In this study we have established a protocol to record the release of analytes in the zebrafish telencephalon by FSCV. We evoked neurotransmitter release by either bath application of high K+ aCSF or by electrical stimulation of local terminals. Neurotransmitters were detected and identified upon the basis of their oxidation and reduction profiles at the surface of a carbon fiber electrode. Using this method we obtained voltammograms that are significantly similar to the simultaneous measurement of dopamine and histamine coupled to a change in pH. We have also provided pharmacological validation that we have measured the release of dopamine.
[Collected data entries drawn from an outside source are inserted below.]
-- ==== Sys2Proof/Machine/Ops.lean ====
section
/-! DEFINITION. The named operations over registers, memory, jobs and the per-block state. Everything else is written
with them. -/

namespace Sys2Proof.Machine

/-! Canonical sparse maps: addresses strictly rising, no entry equal to what an unlisted address holds. -/

/-- The value at key a; d gives what an unlisted key holds. -/
def mapGet {α : Type} (d : Nat → α) : List (Nat × α) → Nat → α
  | [], a => d a
  | (k, v) :: t, a => if k = a then v else mapGet d t a

/-- Insert or replace in a rising list. -/
def mapInsert {α : Type} : List (Nat × α) → Nat → α → List (Nat × α)
  | [], a, v => [(a, v)]
  | (k, w) :: t, a, v =>
    if a < k then (a, v) :: (k, w) :: t
    else if a = k then (a, v) :: t
    else (k, w) :: mapInsert t a v

/-- Remove a key. -/
def mapErase {α : Type} : List (Nat × α) → Nat → List (Nat × α)
  | [], _ => []
  | (k, w) :: t, a => if k = a then mapErase t a else (k, w) :: mapErase t a

/-- Write a key, keeping the canonical form. -/
def mapPut {α : Type} [DecidableEq α] (d : Nat → α) (m : List (Nat × α)) (a : Nat) (v : α) : List (Nat × α) :=
  if v = d a then mapErase m a else mapInsert m a v

/-- The canonical form of a sparse map. -/
def mapWf {α : Type} [DecidableEq α] (d : Nat → α) (m : List (Nat × α)) : Bool :=
  decide (m.Pairwise (fun x y => x.1 < y.1)) && m.all (fun x => decide (x.2 ≠ d x.1))

/-! Registers -/

/-- The stored word of the register at a: what a read returns before any side effect. -/
def State.rd (s : State) (a : Nat) : Word := mapGet resetWord s.regs a

/-- Store a register word. -/
def State.wr (s : State) (a : Nat) (v : Word) : State := { s with regs := mapPut resetWord s.regs a v }

/-- A field's value. -/
def State.get (s : State) (f : Fld) : Nat := fieldOf (s.rd f.addr) f.lo f.width

/-- Set a field; higher bits of v are dropped. -/
def State.put (s : State) (f : Fld) (v : Nat) : State := s.wr f.addr (withField (s.rd f.addr) f.lo f.width v)

/-- Is a one-bit field set? -/
def State.flag (s : State) (f : Fld) : Bool := s.get f != 0

/-- Set a one-bit field. -/
def State.raise (s : State) (f : Fld) : State := s.put f 1

/-- Clear a field. -/
def State.drop (s : State) (f : Fld) : State := s.put f 0

/-- Add n to a counter field, wrapping at its width. -/
def State.bump (s : State) (f : Fld) (n : Nat := 1) : State := s.put f (s.get f + n)

/-- Add n to a counter field, saturating at its width. -/
def State.bumpSat (s : State) (f : Fld) (n : Nat := 1) : State :=
  s.put f (min (2 ^ f.width - 1) (s.get f + n))

/-- The whole register as a 32-bit field. -/
def wordFld (a : Nat) : Fld := ⟨a, 0, 32⟩

/-- The word of a class-B register that the block uses: its active copy (R10). -/
def State.activeWord (s : State) (a : Nat) : Word :=
  match s.act.find? (·.1 == a) with
  | some e => e.2
  | none => s.rd a

/-- A field of the active copy. -/
def State.getA (s : State) (f : Fld) : Nat := fieldOf (s.activeWord f.addr) f.lo f.width

/-- Load the shadows of the class-B registers from address lo up to hi: their boundary (R10). -/
def State.loadB (s : State) (lo hi : Nat) : State :=
  { s with act := s.act.filter (fun e => !(lo ≤ e.1 && e.1 < hi)) }

/-- Keep the active copy of a register before its shadow is written (R10); a copy already kept stays. -/
def State.keepActive (s : State) (a : Nat) : State :=
  if s.act.any (·.1 == a) then s else { s with act := mapInsert s.act a (s.rd a) }

/-- Two registers as one 64-bit number. -/
def State.rd64 (s : State) (lo hi : Nat) : Nat := (s.rd lo).toNat + 2 ^ 32 * (s.rd hi).toNat

/-- Store a number in a low and a high register. -/
def State.wr64 (s : State) (lo hi : Nat) (v : Nat) : State := (s.wr lo (w32 v)).wr hi (w32 (v / 2 ^ 32))

/-- Store a 48-bit time in a low register and the low 16 bits of a high one. -/
def State.wrTime (s : State) (lo hi : Nat) (t : Nat) : State := (s.wr lo (w32 t)).put ⟨hi, 0, 16⟩ (t / 2 ^ 32)

/-! Conditional and repeated updates -/

/-- f when the condition holds. -/
def State.when (s : State) (c : Bool) (f : State → State) : State := if c then f s else s

/-- f for each member of a list, in order. -/
def State.each {α : Type} (s : State) (l : List α) (f : α → State → State) : State :=
  l.foldl (fun t x => f x t) s

/-! Per-block state -/

def State.onSys (s : State) (f : SysState → SysState) : State := { s with sys := f s.sys }
def State.onHost (s : State) (f : HostState → HostState) : State := { s with host := f s.host }
def State.onCmp (s : State) (f : CmpState → CmpState) : State := { s with cmp := f s.cmp }
def State.onFire (s : State) (f : FireState → FireState) : State := { s with fire := f s.fire }
def State.onFab (s : State) (f : FabState → FabState) : State := { s with fab := f s.fab }

def State.onCal (s : State) (f : CalState → CalState) : State := { s with cal := f s.cal }

/-- Queue h; an index without an entry is an empty queue. -/
def State.queue (s : State) (h : Nat) : Queue := s.lq.getD h {}

/-- Replace member i of a list that is filled up with defaults as far as i. -/
def setFill {α : Type} (d : α) : List α → Nat → α → List α
  | [], 0, x => [x]
  | [], i + 1, x => d :: setFill d [] i x
  | _ :: t, 0, x => x :: t
  | y :: t, i + 1, x => y :: setFill d t i x

def State.onQueue (s : State) (h : Nat) (f : Queue → Queue) : State :=
  { s with lq := setFill {} s.lq h (f (s.queue h)) }

/-- Port h. -/
def State.hport (s : State) (h : Nat) : Port := s.hpt.getD h {}

def State.onHport (s : State) (h : Nat) (f : Port → Port) : State :=
  { s with hpt := setFill {} s.hpt h (f (s.hport h)) }

/-- Waveform channel c. -/
def State.chan (s : State) (c : Nat) : Chan := s.wfe.getD c {}

def State.onChan (s : State) (c : Nat) (f : Chan → Chan) : State :=
  { s with wfe := setFill {} s.wfe c (f (s.chan c)) }

/-- Rail state of head h beside its registers. -/
def State.wave (s : State) (h : Nat) : WaveHead := s.whead.getD h {}

def State.onWave (s : State) (h : Nat) (f : WaveHead → WaveHead) : State :=
  { s with whead := setFill {} s.whead h (f (s.wave h)) }

def State.onNh (s : State) (f : NhState → NhState) : State := { s with nh := f s.nh }

/-- Nozzle sensing of head h. -/
def State.nhh (s : State) (h : Nat) : NhHead := s.nhead.getD h {}

def State.onNhh (s : State) (h : Nat) (f : NhHead → NhHead) : State :=
  { s with nhead := setFill {} s.nhead h (f (s.nhh h)) }

def State.onOtp (s : State) (f : OtpState → OtpState) : State := { s with otp := f s.otp }
def State.onWeir (s : State) (f : WeirState → WeirState) : State := { s with weir := f s.weir }
def State.onCistern (s : State) (f : Cistern → Cistern) : State := s.onWeir (fun w => { w with cistern := f w.cistern })

/-- Axis n of POS beside its registers. -/
def State.ax (s : State) (n : Nat) : Axis := s.axis.getD n {}

def State.onAx (s : State) (n : Nat) (f : Axis → Axis) : State :=
  { s with axis := setFill {} s.axis n (f (s.ax n)) }

def State.onMem (s : State) (f : MemState → MemState) : State := { s with memc := f s.memc }
def State.onDma (s : State) (f : DmaState → DmaState) : State := { s with dma := f s.dma }

/-- DMA channel n. -/
def State.dmaCh (s : State) (n : Nat) : DmaChan := s.dma.chans.getD n {}

def State.onDmaCh (s : State) (n : Nat) (f : DmaChan → DmaChan) : State :=
  s.onDma (fun d => { d with chans := setFill {} d.chans n (f (s.dmaCh n)) })

/-- A free value is drawn: the counter moves on (log entry 1). -/
def State.draw (s : State) : State := { s with fresh := s.fresh + 1 }

/-! Memory, byte by byte -/

/-- What a byte of local memory reads as when nothing has written it: 0, after the wipes of R370. -/
def emptyByte (_ : Nat) : Byte := 0#8

/-- One byte of RAM. -/
def State.byte (s : State) (a : Nat) : Byte := mapGet emptyByte s.mem a

/-- Write one byte of RAM. -/
def State.setByte (s : State) (a : Nat) (b : Byte) : State := { s with mem := mapPut emptyByte s.mem a b }

/-- n bytes of RAM from a up. -/
def State.bytes (s : State) (a n : Nat) : List Byte := (List.range n).map (fun i => s.byte (a + i))

/-- Write bytes of RAM from a up. -/
def State.setBytes (s : State) : Nat → List Byte → State
  | _, [] => s
  | a, b :: t => (s.setByte a b).setBytes (a + 1) t

/-- A little-endian word of RAM. -/
def State.word (s : State) (a : Nat) : Word := w32 (bytesNat (s.bytes a 4))

/-- Write a little-endian word of RAM. -/
def State.setWord (s : State) (a : Nat) (w : Word) : State := s.setBytes a (wordBytes w)

/-- Memory is in canonical form. -/
def Memory.wf (m : List Host.Cell) : Bool := mapWf emptyByte m

/-! Internal reset (R417, R429, R454) -/

/-- Internal reset is held: a supply has tripped, TEST_EN reads high, or the device is in DRY. -/
def State.held (s : State) : Bool := s.pmu.off != 0

/-- VDDIO_33 and VDD_GATE stand, so that the device drives AMP_EN_n and HV_g_GATE (R430). -/
def State.padsOn (s : State) : Bool := s.pmu.off != 2 && s.pmu.low / 32 % 4 == 0

/-! Heads and channels of the variant (R2) -/

/-- Head ports of the part. -/
def State.nHeads (s : State) : Nat := if s.small then 8 else 16

/-- Is head or port h enabled by the variant? -/
def State.headOn (s : State) (h : Nat) : Bool := h < s.nHeads

/-- Is waveform channel c enabled by the variant? WC_16-WC_31 and WC_40-WC_47 are not on the GH-6408. -/
def State.chanOn (s : State) (c : Nat) : Bool :=
  c < 48 && (!s.small || c < 16 || (32 ≤ c && c < 40))

/-! Jobs -/

def Job.id (j : Job) : Nat := wf j.words 1 0 16
def Job.startMode (j : Job) : Nat := wf j.words 1 30 1
def Job.dir (j : Job) : Nat := wf j.words 1 29 1
def Job.cplIrq (j : Job) : Nat := wf j.words 1 31 1
def Job.progAddr (j : Job) : Nat := (wordAt j.words 2).toNat + 2 ^ 32 * (wordAt j.words 3).toNat
def Job.ltblAddr (j : Job) : Nat := (wordAt j.words 4).toNat + 2 ^ 32 * (wordAt j.words 5).toNat
/-- START and PITCH in 24.24 form (R140). -/
def Job.start (j : Job) : Nat := wf j.words 6 0 24 + 2 ^ 24 * wf j.words 7 0 24
def Job.pitch (j : Job) : Nat := wf j.words 8 0 24 + 2 ^ 24 * wf j.words 9 0 24
def Job.lines (j : Job) : Nat := (wordAt j.words 10).toNat
/-- HEAD_MASK of the job's program header. -/
def Job.headMask (j : Job) : Nat := wf j.prog 1 16 16

/-- The job with a sequence number. -/
def State.job? (s : State) (q : Nat) : Option Job := s.jobs.find? (·.seq == q)

/-- Change the job with a sequence number. -/
def State.onJob (s : State) (q : Nat) (f : Job → Job) : State :=
  { s with jobs := s.jobs.map (fun j => if j.seq == q then f j else j) }

/-- The first job in a state, in job order. -/
def State.firstJob (s : State) (st : JobState) : Option Job := s.jobs.find? (·.st == st)

/-- The running job. -/
def State.running (s : State) : Option Job := s.firstJob .running

/-- The armed job. -/
def State.armed (s : State) : Option Job := s.firstJob .armed

/-- The node's own ID (R294). -/
def State.nodeId (s : State) : Nat := s.get FAB.NODE.ID

end Sys2Proof.Machine
end

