/-- Fields of layer descriptor i (layer descriptor table). -/
def Job.layerValid (j : Job) (i : Nat) : Bool := wf j.ltbl (8 * i) 31 1 == 1
def Job.fmt (j : Job) (i : Nat) : Nat := wf j.ltbl (8 * i) 29 2
def Job.streamed (j : Job) (i : Nat) : Bool := wf j.ltbl (8 * i) 28 1 == 1
def Job.ring (j : Job) (i : Nat) : Nat := wf j.ltbl (8 * i) 25 3
def Job.wrapY (j : Job) (i : Nat) : Bool := wf j.ltbl (8 * i) 24 1 == 1
def Job.oneCode (j : Job) (i : Nat) : Nat := wf j.ltbl (8 * i) 0 4
def Job.layerBase (j : Job) (i : Nat) : Nat := (wordAt j.ltbl (8 * i + 1)).toNat + 2 ^ 32 * (wordAt j.ltbl (8 * i + 2)).toNat
def Job.stride (j : Job) (i : Nat) : Nat := wf j.ltbl (8 * i + 3) 0 24
def Job.width (j : Job) (i : Nat) : Nat := wf j.ltbl (8 * i + 4) 0 20
def Job.height (j : Job) (i : Nat) : Nat := (wordAt j.ltbl (8 * i + 5)).toNat
def Job.x0 (j : Job) (i : Nat) : Nat := wf j.ltbl (8 * i + 6) 0 20
def Job.y0 (j : Job) (i : Nat) : Nat := (wordAt j.ltbl (8 * i + 7)).toNat
/-- Bits per pixel of layer i. -/
def Job.bpp (j : Job) (i : Nat) : Nat := 2 ^ j.fmt i

/-! The program check (R49): each test answers the failing op index, 31 when none is tied to it. -/

def noOp : Nat := 31

/-- First op that a test refuses. -/
def Job.badOp (j : Job) (bad : Nat → Bool) : Option Nat := (List.range j.nops).find? bad

/-- Tests 0x01, 0x03 and 0x04, which the header alone decides. -/
def Job.checkHeader (j : Job) : Option Nat :=
  if wf j.prog 0 16 16 != 0x4C50 || wf j.prog 0 8 8 != 1 then some 1
  else if j.nops == 0 || 16 < j.nops || wf j.prog 2 16 4 == 0 || 8 < wf j.prog 2 16 4 || 8 < j.nlut || 4 < j.npmask || 16 < j.nstitch then some 3
  else if wf j.prog 2 0 16 == 0 || 16000 < wf j.prog 2 0 16 then some 4
  else none

/-- Length of the program in words. -/
def Job.progLen (j : Job) : Nat := j.stitchAt + 129 * j.nstitch

/-- Cycle cost of a line (R47). -/
def Job.cost (j : Job) : Nat := 64 + 64 * ((List.range j.nops).map (fun i => popcount 16 (j.opMask i))).sum

/-- Fetched bytes of a line (R47). -/
def Job.fetchBytes (j : Job) : Nat :=
  ((List.range j.nops).map (fun i => if j.opc i == 2 then popcount 16 (j.opMask i) * 4096 * j.bpp (j.opA i) / 8 else 0)).sum

/-- Heads of a mask. -/
def headsOf (mask : Nat) : List Nat := bitsOf 16 mask

/-- Tests 0x05 to 0x0E, in order. -/
def State.checkBody (s : State) (j : Job) : Option (Nat × Nat) :=
  let nl := wf j.prog 2 16 4
  let r := 10 * wf j.prog 2 0 16
  let layers := List.range nl
  let opTest := fun (code : Nat) (bad : Nat → Bool) => (j.badOp bad).map (fun i => (code, i))
  let glob := fun (code : Nat) (bad : Bool) => if bad then some (code, noOp) else none
  let first := fun (a b : Option (Nat × Nat)) => match a with | some x => some x | none => b
  first (opTest 5 (fun i => j.opc i == 0 || 10 ≤ j.opc i || (j.opc i == 3 && 6 ≤ j.opA i) || j.opB i != 0))
  (first (opTest 6 (fun i => (j.opc i == 9) != (i + 1 == j.nops) || (i + 1 == j.nops && j.opMask i != j.headMask)))
  (first (opTest 7 (fun i => (headsOf (j.opMask i)).any (fun h => !s.headOn h || !j.used h)))
  (first (glob 7 ((List.range 16).any (fun h => j.used h && (j.nnz h == 0 || 4096 < j.nnz h))))
  (first (opTest 8 (fun i => j.opc i == 2 && nl ≤ j.opA i))
  (first (glob 8 (layers.any (fun i => !j.layerValid i || j.fmt i == 3 || j.stride i % 32 != 0
      || j.stride i * 8 < j.width i * j.bpp i || j.width i == 0 || j.height i == 0)))
  (first (glob 9 (layers.any (fun i => (j.layerBase i / 2 ^ 60 != 0 && j.layerBase i / 2 ^ 60 != 2) || j.layerBase i % 32 != 0)))
  (first (opTest 10 (fun i => (j.opc i == 4 && j.nlut ≤ j.opA i) || (j.opc i == 5 && j.npmask ≤ j.opA i)))
  (first (opTest 11 (fun i => j.opc i == 6 && (headsOf (j.opMask i)).any (fun h => j.hasRight h &&
      (let w := j.sw (j.stitchPat h)
       j.nstitch ≤ j.stitchPat h || w == 0 || 256 < w || j.nnz h < w || !j.used (j.right h) || j.xo (j.right h) + w != j.xo h + j.nnz h))))
  (first (glob 12 (layers.any (fun a => layers.any (fun b => a < b && j.streamed a && j.streamed b && j.ring a == j.ring b))))
  (first (glob 13 (10 ^ 9 < j.cost * r))
  (glob 14 (oneIfZero (s.get CMP.CFG.BW_LIMIT) * 10 ^ 8 < j.fetchBytes * r))))))))))))

/-- Result of reading and checking a program: the state after the reads, and the job with its program or a failing
(code, op). -/
def State.checkProgram (s : State) (j : Job) (xp xt : Access) : State × Sum (Nat × Nat) Job :=
  let h := s.devWords 7 j.progAddr 4 { xp with words := xp.words.take 4 }
  if h.2.1 != 0 then (h.1, .inl (15, noOp))
  else
    let k := { j with prog := h.2.2 }
    match k.checkHeader with
    | some c => (h.1, .inl (c, noOp))
    | none =>
      let rest := h.1.devWords 7 (j.progAddr + 16) (k.progLen - 4) { xp with words := xp.words.drop 4 }
      if rest.2.1 != 0 then (rest.1, .inl (15, noOp))
      else
        let p := { k with prog := h.2.2 ++ rest.2.2 }
        if crc32Words rest.2.2 != (wordAt p.prog 3).toNat then (rest.1, .inl (2, noOp))
        else
          let t := rest.1.devWords 7 j.ltblAddr (8 * wf p.prog 2 16 4) xt
          if t.2.1 != 0 then (t.1, .inl (15, noOp))
          else
            let q := { p with ltbl := t.2.2 }
            match t.1.checkBody q with
            | some e => (t.1, .inl e)
            | none => (t.1, .inr { q with checked := true })

/-- The job whose program the compositor loads next (R48): the first not yet checked, also after a disable (R462). A job that is
wholly composed stays as it is (log entry 101). -/
def State.toLoad (s : State) : Option Job := s.jobs.find? (fun j => !j.checked)

/-- Load and check the next program (R49): a failure completes the job REJECTED with the check code. -/
def State.loadProgram (s : State) (xp xt : Access) : State :=
  if !s.cmpOn || s.progNext.isSome then s
  else
    match s.toLoad with
    | none => s
    | some j =>
      match s.checkProgram j xp xt with
      | (t, .inr k) => (t.onJob j.seq (fun m => { m with checked := true, prog := k.prog, ltbl := k.ltbl })).syncCmp
      | (t, .inl (code, op)) =>
        let w := w32 (code * 2 ^ 24 + op * 2 ^ 19 + j.id)
        ((((t.wr CMP.PROG_CHECK w).raise CMP.STATUS.PROG_ERR).complete j.seq 3 2 code).report Src.CMP_PROG 0 w.toNat).syncCmp

/-- PROGRAM_LOAD (R48-R50): xp brings the program and xt the layer table when they lie in another node. -/
def execProgramLoad (xp xt : Access) (s : State) : Host.Outcome State Fault Refusal := .next (s.loadProgram xp xt)

/-! Node-wide tables -/

/-- Base of the active copy of a table. -/
def State.activeBase (s : State) (act : Fld) (b0 b1 : Nat) : Nat :=
  (s.rd (if s.get act == 0 then b0 else b1)).toNat / 4096 * 4096

def State.railBase (s : State) : Nat := s.activeBase CMP.TBL_ACTIVE.RAIL CMP.RAIL_BASE_0 CMP.RAIL_BASE_1
def State.compBase (s : State) : Nat := s.activeBase CMP.TBL_ACTIVE.COMP CMP.COMP_BASE_0 CMP.COMP_BASE_1
def State.healthBase (s : State) : Nat := s.activeBase CMP.TBL_ACTIVE.HEALTH CMP.HEALTH_BASE_0 CMP.HEALTH_BASE_1

/-- A word of an active copy: 0 where the read is uncorrectable (R463) or the bank offline (R364). -/
def State.tableWord (s : State) (x : Access) (a : Nat) : Nat :=
  if x.ue.contains a || s.offline a then 0 else (s.word a).toNat

/-- Counts and reports of reading the words from lo up to hi of an active copy (R362, R364, R463). A copy that runs past the
end of SRAM, which no enable refuses (R58), is a decode error there (R29). -/
def State.tableRead (s : State) (x : Access) (lo hi : Nat) : State :=
  let inside := fun a => lo ≤ a && a < hi
  let t := s.each (x.ce.filter inside) (fun a u => u.corrected a)
  let v := t.each (x.ue.filter inside) (fun a u =>
    ((u.uncorrectable a).raise CMP.STATUS.FETCH_ERR).report Src.CMP_FETCH 255 (a % 2 ^ 32))
  let w := v.when (v.offline lo) (·.report Src.MEM_OFFLINE 7 (lo % 2 ^ 32))
  w.when (0x10800000 < hi) (·.decodeError 7 (max lo 0x10800000))

/-- Rail bit of nozzle n in the active RAIL copy. -/
def State.railBit (s : State) (x : Access) (n : Nat) : Nat := s.tableWord x (s.railBase + n / 32 * 4) >>> (n % 32) % 2

/-- COMP entry of nozzle n. -/
def State.compEntry (s : State) (x : Access) (n : Nat) : Nat := s.tableWord x (s.compBase + n / 2 * 4) >>> (16 * (n % 2)) % 2 ^ 16

/-- Is a health class dead for compensation (R215)? -/
def State.classDead (s : State) (c : Nat) : Bool :=
  (c == 2 && s.getA CMP.COMP_CFG.CLASS_WEAK == 1) || (c == 3 && s.getA CMP.COMP_CFG.CLASS_CLOG == 1)
  || (c == 4 && s.getA CMP.COMP_CFG.CLASS_AIR == 1) || (c == 5 && s.getA CMP.COMP_CFG.CLASS_DEAD == 1)

/-- Nozzles that the active HEALTH copy makes dead, ascending; a byte of memory that is not listed holds UNKNOWN. -/
def State.healthDead (s : State) (x : Access) : List Nat :=
  let b := s.healthBase
  (s.mem.filter (fun e => b ≤ e.1 && e.1 < b + 0x8000 && !x.ue.contains (e.1 / 4 * 4) && !s.offline e.1)).flatMap (fun e =>
    let n := 2 * (e.1 - b)
    (if s.classDead (e.2.toNat % 8) then [n] else []) ++ (if s.classDead (e.2.toNat / 16 % 8) then [n + 1] else []))

/-- Merge two ascending lists without repeats; the fuel is their joint length. -/
def mergeAsc : Nat → List Nat → List Nat → List Nat
  | 0, _, _ => []
  | _ + 1, [], l => l
  | _ + 1, l, [] => l
  | k + 1, a :: u, b :: v =>
    if a < b then a :: mergeAsc k u (b :: v) else if b < a then b :: mergeAsc k (a :: u) v else a :: mergeAsc k u v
To the best of our knowledge, this study represents the first FSCV recordings in zebrafish, thus paving the way for neurochemical analysis of the fish brain.

Comparison of Slice Preparation and Method of Stimulation

There are several advantages to using an in vitro slice preparation rather than recording from whole brains. Firstly, we were able to accurately place electrodes in a specific area, something that would be difficult to achieve in intact brains in the absence of a stereotaxic atlas. Our setup also gave us fine-control of environmental parameters (including temperature and pH) and obviated the need to use an anesthetic which could potentially alter the dynamics of neurotransmitter release (John and Jones, 2007a). We also compared stimulation of neurotransmitter release by either perfusion of high K+ aCSF or electrical stimulation. The results that we obtained with both methods were comparable once we had identified the best parameters for electrical stimulation (20 pulses with a pulse width of 4 ms, 60 Hz, 500 μA). The data that we obtained using low intensity stimulation was not very reproducible, and the oxidation peak was less prominent than in experiments using optimal parameters. In contrast to this, high intensity electrical- or K+ aCSF stimulation triggered a prolonged release profile that did not return to baseline. Electrical stimulation is ideal for examining local neurotransmitter release and could in theory be used to map neural circuits in the brain. However, we will have severed a large number of axon tracts when sectioning the brain meaning that the action of some endogenous control mechanisms (such inhibitory neurotransmitters) may have been disrupted (Dankoski and Wightman, 2013). The results from our slice preparation thus need to be interpreted with caution.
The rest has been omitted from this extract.